■ WHAT THE TASK REQUIRES: One part of the entries below is wanted: the lines from the one containing "structure Keeps (s t : State) : Prop where" through the one containing "trip := h'.trip ∘ h.trip". Write those out exactly and nothing else.

========================================================================

-- ==== Sys2Proof/Laws/Keeps.lean ====
section
/-! SUPPORT. What the always-on domain and the memory keep under every operation but a loss of PWRGOOD: the canonical form of the memory, TRIP and its recorded reason, that BOOT is not entered again, HOLD but for a trip, the grave-fault latch, and the first hold cause. After the rules for composing it, one lemma per operation that could touch one of these; for every other operation it follows from its frame. -/

namespace Sys2Proof.Machine

/-- What every command but PWRGOOD_LOW keeps on the way from `s` to `t`. -/
structure Keeps (s t : State) : Prop where
  mem : s.memoryOk → t.memoryOk
  tripValid : s.thm.tripValid = true → t.thm.tripValid = true
  tripOk : s.tripOk → t.tripOk
  trip : s.mode = .trip → t.mode = .trip
  boot : s.mode ≠ .boot → t.mode ≠ .boot
  hold : s.mode = .hold → t.mode = .hold ∨ t.mode = .trip
  grave : s.grave = true → t.grave = true
  cause : s.holdCause ≠ 0 → t.holdCause = s.holdCause ∨ t.mode = .trip

variable {s t u : State}

theorem Keeps.refl (s : State) : Keeps s s := ⟨id, id, id, id, id, .inl, id, fun _ => .inl rfl⟩

theorem Keeps.trans (h : Keeps s t) (h' : Keeps t u) : Keeps s u where
  mem := h'.mem ∘ h.mem
  tripValid := h'.tripValid ∘ h.tripValid
  tripOk := h'.tripOk ∘ h.tripOk
  trip := h'.trip ∘ h.trip
  boot := h'.boot ∘ h.boot
  hold := fun e => (h.hold e).elim h'.hold (fun e => .inr (h'.trip e))
  grave := h'.grave ∘ h.grave
  cause := fun e => (h.cause e).elim
    (fun hc => (h'.cause (by rw [hc]; exact e)).elim (fun hd => .inl (hd.trans hc)) .inr) (fun ht => .inr (h'.trip ht))

/-- Where the memory, the mode, the hold cause, the trip record and the copies of the grave latch stand as they were. -/
theorem Keeps.same (hm : t.mem = s.mem) (hv : t.thm.tripValid = s.thm.tripValid) (hd : t.mode = s.mode)
    (hg : t.flt.grave0 = s.flt.grave0 ∧ t.flt.grave1 = s.flt.grave1 ∧ t.flt.grave2 = s.flt.grave2)
    (hc : t.holdCause = s.holdCause) : Keeps s t where
  mem := by unfold State.memoryOk; rw [hm]; exact id
  tripValid := by rw [hv]; exact id
  tripOk := by unfold State.tripOk; rw [hd, hv]; exact id
  trip := by rw [hd]; exact id
  boot := by rw [hd]; exact id
  hold := by rw [hd]; exact .inl
  grave := by unfold State.grave; rw [hg.1, hg.2.1, hg.2.2]; exact id
  cause := fun _ => .inl hc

========================================================================

■ EXERCISE SOLUTION:
structure Keeps (s t : State) : Prop where
  mem : s.memoryOk → t.memoryOk
  tripValid : s.thm.tripValid = true → t.thm.tripValid = true
  tripOk : s.tripOk → t.tripOk
  trip : s.mode = .trip → t.mode = .trip
  boot : s.mode ≠ .boot → t.mode ≠ .boot
  hold : s.mode = .hold → t.mode = .hold ∨ t.mode = .trip
  grave : s.grave = true → t.grave = true
  cause : s.holdCause ≠ 0 → t.holdCause = s.holdCause ∨ t.mode = .trip

variable {s t u : State}

theorem Keeps.refl (s : State) : Keeps s s := ⟨id, id, id, id, id, .inl, id, fun _ => .inl rfl⟩

theorem Keeps.trans (h : Keeps s t) (h' : Keeps t u) : Keeps s u where
  mem := h'.mem ∘ h.mem
  tripValid := h'.tripValid ∘ h.tripValid
  tripOk := h'.tripOk ∘ h.tripOk
  trip := h'.trip ∘ h.trip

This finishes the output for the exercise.